Task: Exactness is required. Restate every entry as written.

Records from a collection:
= Beginning of Section =

-- ==== Sys2Proof/Machine/Fetch.lean ====
section
/-! DEFINITION. Fetching: the 64-byte block, its header (R50, R51), the entry rules of R54 and checks 1 to 7 of R71. -/
namespace Sys2Proof.Machine

/-- A valid block header (R51). -/
structure BlockHdr where
  slots : Nat
  join : Bool
  pad : Bool
  handler : Bool
  deriving DecidableEq, Repr
/-- The header of a block, unless it is invalid. -/
def blockHdr (b : List Byte) : Option BlockHdr :=
  let h := leNat (b.take 4)
  if nbits h 6 26 != 0 || h % 8 == 0 || decide (5 < h % 8) then none
  else some ⟨h % 8, nbits h 3 1 == 1, nbits h 4 1 == 1, nbits h 5 1 == 1⟩
/-- Versions of a block that were overwritten while a warp's launch was running (R55). -/
def oldText (s : State) (w : Warp) (pa : Nat) : List (List Byte) := match w.fw, wgOf s w with
  | none, some g => (s.old.filter fun o => o.pa == pa && decide (g.launch < o.time)).map (·.bytes)
  | _, _ => []
/-- The text of a block: memory's version or an older one (R55; log 11), of the root-of-trust core that of its ROM (R22; log 72). -/
def textAt (s : State) (w : Warp) (pa : Nat) : List Byte :=
  if w.fw == some 0 then (List.range 64).map fun i => Config.rom (pa + i)
  else match oldText s w pa with
    | [] => memBytes s.mem pa 64
    | l => nth (memBytes s.mem pa 64 :: l) (Config.textChoice s.tick pa % (l.length + 1)) []
/-- Translation of a fetch of the block at an address (R54, R55, R364, R372). -/
def fetchXlate (s : State) (w : Warp) (blk : DWord) : Except XFault Xlate :=
  if w.fw == some 0 then .ok ⟨.mem blk.toNat false, []⟩ else if w.fw.isSome then xlateFw blk else translate s w.ctx (supNow s w) .fetch blk
/-- The block a warp keeps of an address, with its physical address (R55). -/
def keptBlock (w : Warp) (blk : DWord) : Option (Nat × List Byte) :=
  (w.code.find? fun e => e.1 % 2 ^ 64 == blk.toNat).map fun e => (e.1 / 2 ^ 64, e.2)
/-- A thread of the warp stands within a block past its first slot, or returns there from a frame: it has fetched it already. -/
def midBlock (s : State) (w : Warp) (blk : DWord) : Bool :=
  let within (pc : DWord) : Bool := blockAddr pc == blk && slotOf pc != 0
  w.lanes.any (fun l => l.active && within l.pc) || (w.fw.isNone && match wgOf s w with
    | some g => g.frames.any fun f => f.state != 0 && find g.warps w.index == some f.warp && within f.rpc
    | none => false)
/-- The block at a PC's address, read as a whole: the version that the warp has begun to run or still keeps, or memory's (R55); with the
table lines read. -/
def fetchBlock (s : State) (w : Warp) (pc : DWord) : Except XFault (List Byte × List Nat) :=
  let blk := blockAddr pc
  let fresh : Except XFault (List Byte × List Nat) := match fetchXlate s w blk with
    | .error f => .error f
    | .ok x => match x.dest with
      | .mem pa _ => .ok (match keptBlock w blk with
          | some (p, b) => if p = pa then b else textAt s w pa
          | none => textAt s w pa, x.lines)
      | _ => .error ⟨3, 0, 0, x.lines⟩
  match keptBlock w blk with
  | some (_, b) => if midBlock s w blk then .ok (b, []) else fresh
  | none => fresh
/-- Whether a block may run at a trap level (R54). -/
def handlerOk (level : Nat) (h : BlockHdr) : Bool := h.handler == (level == 1)
/-- The instruction text in a slot. -/
def slotBytes (b : List Byte) (slot : Nat) : List Byte := (b.drop (4 + 12 * slot)).take 12

/-- A call-class opcode (R53), whatever the rest of the word. -/
def callWord (b : List Byte) : Bool :=
  let opc := nbits (leNat b) 86 10
  opc == 0x241 || opc == 0x243

/-- The outcome of checks 1 to 7 of R71 at a PC: the trap and where it is taken (R51, R72), or the instruction. -/
inductive Probe where
  | trap (pc : DWord) (cause : Nat) (fva : DWord) (synd : Word)
  | instr (i : Instr) (h : BlockHdr)
  deriving DecidableEq, Repr
/-- Checks 1 to 7 of R71 for a group at a PC. A slot at or above SLOTS is never decoded: such a block is as one whose header is
not valid (log 58). -/
def probe (s : State) (w : Warp) (pc : DWord) : Probe :=
  let blk := blockAddr pc
  match fetchBlock s w pc with
  | .error f => .trap pc 9 blk (syndrome .fetch f)
  | .ok (b, _) => match blockHdr b with
    | none => .trap (blk + 4) 2 0 0
    | some h =>
      let slot := slotOf pc
      if h.slots ≤ slot then .trap (blk + 4) 2 0 0
      else if callWord (slotBytes b slot) && slot + 1 != h.slots then .trap pc 2 0 0
      else if slot = 0 && !handlerOk w.level h then .trap pc 4 blk 0
      else match decodeBytes (slotBytes b slot) with
        | .error _ => .trap pc 1 0 0
        | .ok i => .instr i h
/-- Table lines that a fetch reads, by success or failure (R375). -/
def fetchLines (s : State) (w : Warp) (pc : DWord) : List Nat :=
  match fetchBlock s w pc with
  | .error f => f.lines
  | .ok (_, l) => l
/-- A block fetched is kept, until its core drops it. -/
def keepBlock (k : Nat) (w : Warp) (pc : DWord) : Action := look fun s =>
  let blk := blockAddr pc
  if (keptBlock w blk).isSome && midBlock s w blk then skip else
  match fetchXlate s w blk with
  | .ok ⟨.mem pa _, _⟩ => modWarp k fun w =>
      if w.code.any (fun e => e.1 == pa * 2 ^ 64 + blk.toNat) then w
      else { w with code := (pa * 2 ^ 64 + blk.toNat, textAt s w pa) :: w.code.filter fun e => e.1 % 2 ^ 64 != blk.toNat }
  | _ => skip
/-- The walk of a fetch is noted, and its block kept. -/
def noteFetch (k : Nat) (w : Warp) (pc : DWord) : Action := look fun s => acts [
  if w.fw.isSome then skip else noteWalk w.ctx (clusterNo w.core) (blockAddr pc) (fetchLines s w pc), keepBlock k w pc]

end Sys2Proof.Machine
end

= End of Section =

Task response:
-- ==== Sys2Proof/Machine/Fetch.lean ====
section
/-! DEFINITION. Fetching: the 64-byte block, its header (R50, R51), the entry rules of R54 and checks 1 to 7 of R71. -/
namespace Sys2Proof.Machine

/-- A valid block header (R51). -/
structure BlockHdr where
  slots : Nat
  join : Bool
  pad : Bool
  handler : Bool
  deriving DecidableEq, Repr
/-- The header of a block, unless it is invalid. -/
def blockHdr (b : List Byte) : Option BlockHdr :=
  let h := leNat (b.take 4)
  if nbits h 6 26 != 0 || h % 8 == 0 || decide (5 < h % 8) then none
  else some ⟨h % 8, nbits h 3 1 == 1, nbits h 4 1 == 1, nbits h 5 1 == 1⟩
/-- Versions of a block that were overwritten while a warp's launch was running (R55). -/
def oldText (s : State) (w : Warp) (pa : Nat) : List (List Byte) := match w.fw, wgOf s w with
  | none, some g => (s.old.filter fun o => o.pa == pa && decide (g.launch < o.time)).map (·.bytes)
  | _, _ => []
/-- The text of a block: memory's version or an older one (R55; log 11), of the root-of-trust core that of its ROM (R22; log 72). -/
def textAt (s : State) (w : Warp) (pa : Nat) : List Byte :=
  if w.fw == some 0 then (List.range 64).map fun i => Config.rom (pa + i)
  else match oldText s w pa with
    | [] => memBytes s.mem pa 64
    | l => nth (memBytes s.mem pa 64 :: l) (Config.textChoice s.tick pa % (l.length + 1)) []
/-- Translation of a fetch of the block at an address (R54, R55, R364, R372). -/
def fetchXlate (s : State) (w : Warp) (blk : DWord) : Except XFault Xlate :=
  if w.fw == some 0 then .ok ⟨.mem blk.toNat false, []⟩ else if w.fw.isSome then xlateFw blk else translate s w.ctx (supNow s w) .fetch blk
/-- The block a warp keeps of an address, with its physical address (R55). -/
def keptBlock (w : Warp) (blk : DWord) : Option (Nat × List Byte) :=
  (w.code.find? fun e => e.1 % 2 ^ 64 == blk.toNat).map fun e => (e.1 / 2 ^ 64, e.2)
/-- A thread of the warp stands within a block past its first slot, or returns there from a frame: it has fetched it already. -/
def midBlock (s : State) (w : Warp) (blk : DWord) : Bool :=
  let within (pc : DWord) : Bool := blockAddr pc == blk && slotOf pc != 0
  w.lanes.any (fun l => l.active && within l.pc) || (w.fw.isNone && match wgOf s w with
    | some g => g.frames.any fun f => f.state != 0 && find g.warps w.index == some f.warp && within f.rpc
    | none => false)
/-- The block at a PC's address, read as a whole: the version that the warp has begun to run or still keeps, or memory's (R55); with the
table lines read. -/
def fetchBlock (s : State) (w : Warp) (pc : DWord) : Except XFault (List Byte × List Nat) :=
  let blk := blockAddr pc
  let fresh : Except XFault (List Byte × List Nat) := match fetchXlate s w blk with
    | .error f => .error f
    | .ok x => match x.dest with
      | .mem pa _ => .ok (match keptBlock w blk with
          | some (p, b) => if p = pa then b else textAt s w pa
          | none => textAt s w pa, x.lines)
      | _ => .error ⟨3, 0, 0, x.lines⟩
  match keptBlock w blk with
  | some (_, b) => if midBlock s w blk then .ok (b, []) else fresh
  | none => fresh
/-- Whether a block may run at a trap level (R54). -/
def handlerOk (level : Nat) (h : BlockHdr) : Bool := h.handler == (level == 1)
/-- The instruction text in a slot. -/
def slotBytes (b : List Byte) (slot : Nat) : List Byte := (b.drop (4 + 12 * slot)).take 12

/-- A call-class opcode (R53), whatever the rest of the word. -/
def callWord (b : List Byte) : Bool :=
  let opc := nbits (leNat b) 86 10
  opc == 0x241 || opc == 0x243

/-- The outcome of checks 1 to 7 of R71 at a PC: the trap and where it is taken (R51, R72), or the instruction. -/
inductive Probe where
  | trap (pc : DWord) (cause : Nat) (fva : DWord) (synd : Word)
  | instr (i : Instr) (h : BlockHdr)
  deriving DecidableEq, Repr
/-- Checks 1 to 7 of R71 for a group at a PC. A slot at or above SLOTS is never decoded: such a block is as one whose header is
not valid (log 58). -/
def probe (s : State) (w : Warp) (pc : DWord) : Probe :=
  let blk := blockAddr pc
  match fetchBlock s w pc with
  | .error f => .trap pc 9 blk (syndrome .fetch f)
  | .ok (b, _) => match blockHdr b with
    | none => .trap (blk + 4) 2 0 0
    | some h =>
      let slot := slotOf pc
      if h.slots ≤ slot then .trap (blk + 4) 2 0 0
      else if callWord (slotBytes b slot) && slot + 1 != h.slots then .trap pc 2 0 0
      else if slot = 0 && !handlerOk w.level h then .trap pc 4 blk 0
      else match decodeBytes (slotBytes b slot) with
        | .error _ => .trap pc 1 0 0
        | .ok i => .instr i h
/-- Table lines that a fetch reads, by success or failure (R375). -/
def fetchLines (s : State) (w : Warp) (pc : DWord) : List Nat :=
  match fetchBlock s w pc with
  | .error f => f.lines
  | .ok (_, l) => l
/-- A block fetched is kept, until its core drops it. -/
def keepBlock (k : Nat) (w : Warp) (pc : DWord) : Action := look fun s =>
  let blk := blockAddr pc
  if (keptBlock w blk).isSome && midBlock s w blk then skip else
  match fetchXlate s w blk with
  | .ok ⟨.mem pa _, _⟩ => modWarp k fun w =>
      if w.code.any (fun e => e.1 == pa * 2 ^ 64 + blk.toNat) then w
      else { w with code := (pa * 2 ^ 64 + blk.toNat, textAt s w pa) :: w.code.filter fun e => e.1 % 2 ^ 64 != blk.toNat }
  | _ => skip
/-- The walk of a fetch is noted, and its block kept. -/
def noteFetch (k : Nat) (w : Warp) (pc : DWord) : Action := look fun s => acts [
  if w.fw.isSome then skip else noteWalk w.ctx (clusterNo w.core) (blockAddr pc) (fetchLines s w pc), keepBlock k w pc]

end Sys2Proof.Machine
end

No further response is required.